**Task description**
Return only the lines of the listing below that run from the line with "-- ==== Sys2Proof/Tests/Slice0.lean" through the line with "a frame. -/", both ends included, exactly as written.

**Input material**
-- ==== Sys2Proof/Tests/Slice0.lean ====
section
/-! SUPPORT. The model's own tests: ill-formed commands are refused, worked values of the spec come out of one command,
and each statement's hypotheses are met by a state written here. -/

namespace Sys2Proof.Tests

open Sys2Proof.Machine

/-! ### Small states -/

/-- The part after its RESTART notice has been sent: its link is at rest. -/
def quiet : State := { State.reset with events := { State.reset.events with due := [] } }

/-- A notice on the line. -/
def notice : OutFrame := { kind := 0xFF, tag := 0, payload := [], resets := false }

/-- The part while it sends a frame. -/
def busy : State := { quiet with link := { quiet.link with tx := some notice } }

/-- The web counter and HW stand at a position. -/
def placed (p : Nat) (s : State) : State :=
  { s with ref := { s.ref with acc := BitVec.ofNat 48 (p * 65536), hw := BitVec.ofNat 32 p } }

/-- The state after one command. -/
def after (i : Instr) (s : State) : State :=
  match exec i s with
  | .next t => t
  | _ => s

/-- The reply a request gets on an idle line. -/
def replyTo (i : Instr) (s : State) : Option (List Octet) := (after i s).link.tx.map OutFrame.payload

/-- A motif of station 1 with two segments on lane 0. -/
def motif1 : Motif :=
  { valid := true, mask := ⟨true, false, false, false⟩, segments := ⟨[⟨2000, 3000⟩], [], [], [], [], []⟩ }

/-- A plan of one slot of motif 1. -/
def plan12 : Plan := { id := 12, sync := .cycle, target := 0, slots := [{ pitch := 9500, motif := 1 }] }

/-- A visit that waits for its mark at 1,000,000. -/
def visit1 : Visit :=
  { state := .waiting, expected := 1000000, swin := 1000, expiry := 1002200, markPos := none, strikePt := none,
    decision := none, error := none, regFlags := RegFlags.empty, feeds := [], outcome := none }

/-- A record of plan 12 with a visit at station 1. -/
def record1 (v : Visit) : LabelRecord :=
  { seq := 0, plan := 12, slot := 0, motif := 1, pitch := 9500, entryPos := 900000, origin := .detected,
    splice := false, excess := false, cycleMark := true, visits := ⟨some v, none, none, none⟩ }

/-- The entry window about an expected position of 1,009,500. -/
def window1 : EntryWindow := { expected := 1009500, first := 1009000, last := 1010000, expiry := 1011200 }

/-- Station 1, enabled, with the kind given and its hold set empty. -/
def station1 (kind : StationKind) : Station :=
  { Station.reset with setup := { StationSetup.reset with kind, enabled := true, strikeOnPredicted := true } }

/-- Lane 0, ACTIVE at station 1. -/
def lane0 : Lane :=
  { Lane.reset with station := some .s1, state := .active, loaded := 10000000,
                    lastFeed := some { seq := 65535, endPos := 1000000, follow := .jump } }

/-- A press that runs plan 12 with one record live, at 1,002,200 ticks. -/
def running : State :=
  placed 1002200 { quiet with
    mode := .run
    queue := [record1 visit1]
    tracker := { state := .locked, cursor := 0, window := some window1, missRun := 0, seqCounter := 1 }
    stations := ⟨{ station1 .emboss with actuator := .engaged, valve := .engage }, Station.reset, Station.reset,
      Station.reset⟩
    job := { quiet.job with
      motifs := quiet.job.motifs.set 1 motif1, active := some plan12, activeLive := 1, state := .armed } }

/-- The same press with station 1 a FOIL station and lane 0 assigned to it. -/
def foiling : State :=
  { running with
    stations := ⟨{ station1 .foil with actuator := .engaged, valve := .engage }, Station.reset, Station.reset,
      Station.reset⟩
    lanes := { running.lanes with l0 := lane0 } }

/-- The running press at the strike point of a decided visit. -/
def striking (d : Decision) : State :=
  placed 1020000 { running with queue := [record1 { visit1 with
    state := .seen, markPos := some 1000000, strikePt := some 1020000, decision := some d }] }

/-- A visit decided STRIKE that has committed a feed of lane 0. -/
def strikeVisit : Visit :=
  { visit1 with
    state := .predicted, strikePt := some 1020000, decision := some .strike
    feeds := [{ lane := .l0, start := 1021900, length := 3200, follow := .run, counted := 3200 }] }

---

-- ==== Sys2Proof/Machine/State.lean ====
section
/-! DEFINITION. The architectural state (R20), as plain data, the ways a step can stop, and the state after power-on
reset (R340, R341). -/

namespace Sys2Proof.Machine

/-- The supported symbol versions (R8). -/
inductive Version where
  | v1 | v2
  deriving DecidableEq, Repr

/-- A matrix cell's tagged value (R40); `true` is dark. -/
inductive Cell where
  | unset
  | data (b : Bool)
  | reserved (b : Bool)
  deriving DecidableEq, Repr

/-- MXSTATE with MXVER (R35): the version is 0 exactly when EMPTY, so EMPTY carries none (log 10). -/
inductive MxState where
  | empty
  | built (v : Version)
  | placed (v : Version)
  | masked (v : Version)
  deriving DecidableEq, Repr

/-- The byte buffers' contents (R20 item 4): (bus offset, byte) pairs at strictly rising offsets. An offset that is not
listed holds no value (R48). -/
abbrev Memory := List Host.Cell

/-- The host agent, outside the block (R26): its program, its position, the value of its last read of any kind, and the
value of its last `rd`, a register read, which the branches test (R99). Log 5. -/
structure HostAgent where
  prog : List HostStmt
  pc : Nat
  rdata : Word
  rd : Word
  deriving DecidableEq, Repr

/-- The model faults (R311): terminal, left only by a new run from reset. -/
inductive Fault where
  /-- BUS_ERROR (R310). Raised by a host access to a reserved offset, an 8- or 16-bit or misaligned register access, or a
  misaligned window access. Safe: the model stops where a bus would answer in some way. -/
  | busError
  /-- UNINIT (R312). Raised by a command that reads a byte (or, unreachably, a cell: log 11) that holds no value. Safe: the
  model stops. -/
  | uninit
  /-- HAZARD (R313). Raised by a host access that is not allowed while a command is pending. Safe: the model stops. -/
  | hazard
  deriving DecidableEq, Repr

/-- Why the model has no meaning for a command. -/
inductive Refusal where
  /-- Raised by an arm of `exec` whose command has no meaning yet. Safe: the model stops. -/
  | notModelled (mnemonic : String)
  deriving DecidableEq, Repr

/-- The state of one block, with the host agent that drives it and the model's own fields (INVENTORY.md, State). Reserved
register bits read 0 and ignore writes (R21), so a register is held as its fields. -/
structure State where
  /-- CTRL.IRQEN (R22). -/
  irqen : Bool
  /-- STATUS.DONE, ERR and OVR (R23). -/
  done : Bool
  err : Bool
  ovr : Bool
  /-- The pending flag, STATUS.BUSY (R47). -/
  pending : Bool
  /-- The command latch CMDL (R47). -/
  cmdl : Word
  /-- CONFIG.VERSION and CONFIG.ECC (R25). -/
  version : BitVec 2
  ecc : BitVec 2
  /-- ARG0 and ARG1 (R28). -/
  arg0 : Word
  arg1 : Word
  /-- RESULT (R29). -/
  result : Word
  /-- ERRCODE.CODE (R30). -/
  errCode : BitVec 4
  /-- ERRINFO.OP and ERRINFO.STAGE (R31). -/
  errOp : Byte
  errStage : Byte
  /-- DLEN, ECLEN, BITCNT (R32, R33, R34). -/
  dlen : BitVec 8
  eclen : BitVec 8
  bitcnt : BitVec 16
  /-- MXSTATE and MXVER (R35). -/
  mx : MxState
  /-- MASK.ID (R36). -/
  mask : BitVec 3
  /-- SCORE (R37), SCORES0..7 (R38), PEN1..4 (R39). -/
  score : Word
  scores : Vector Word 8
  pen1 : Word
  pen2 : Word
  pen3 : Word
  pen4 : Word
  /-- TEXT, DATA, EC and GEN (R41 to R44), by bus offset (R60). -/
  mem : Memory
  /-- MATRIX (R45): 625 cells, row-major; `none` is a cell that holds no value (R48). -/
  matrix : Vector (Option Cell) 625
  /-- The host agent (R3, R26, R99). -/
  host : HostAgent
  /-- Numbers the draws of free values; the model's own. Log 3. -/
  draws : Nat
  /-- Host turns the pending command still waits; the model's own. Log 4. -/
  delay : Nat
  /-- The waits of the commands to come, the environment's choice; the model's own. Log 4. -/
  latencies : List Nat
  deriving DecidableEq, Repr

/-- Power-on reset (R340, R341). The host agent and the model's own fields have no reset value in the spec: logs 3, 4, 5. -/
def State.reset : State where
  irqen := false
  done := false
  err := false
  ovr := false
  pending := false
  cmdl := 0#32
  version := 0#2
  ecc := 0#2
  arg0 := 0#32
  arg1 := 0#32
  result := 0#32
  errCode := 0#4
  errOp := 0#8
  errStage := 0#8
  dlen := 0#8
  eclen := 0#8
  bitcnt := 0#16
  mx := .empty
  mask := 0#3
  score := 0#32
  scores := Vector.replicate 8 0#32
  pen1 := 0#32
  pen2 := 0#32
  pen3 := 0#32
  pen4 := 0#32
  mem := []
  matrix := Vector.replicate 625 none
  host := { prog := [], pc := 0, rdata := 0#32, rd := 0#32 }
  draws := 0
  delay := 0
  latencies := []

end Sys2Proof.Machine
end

**Result**
-- ==== Sys2Proof/Tests/Slice0.lean ====
section
/-! SUPPORT. The model's own tests: ill-formed commands are refused, worked values of the spec come out of one command,
and each statement's hypotheses are met by a state written here. -/

namespace Sys2Proof.Tests

open Sys2Proof.Machine

/-! ### Small states -/

/-- The part after its RESTART notice has been sent: its link is at rest. -/
def quiet : State := { State.reset with events := { State.reset.events with due := [] } }

/-- A notice on the line. -/
def notice : OutFrame := { kind := 0xFF, tag := 0, payload := [], resets := false }

/-- The part while it sends a frame. -/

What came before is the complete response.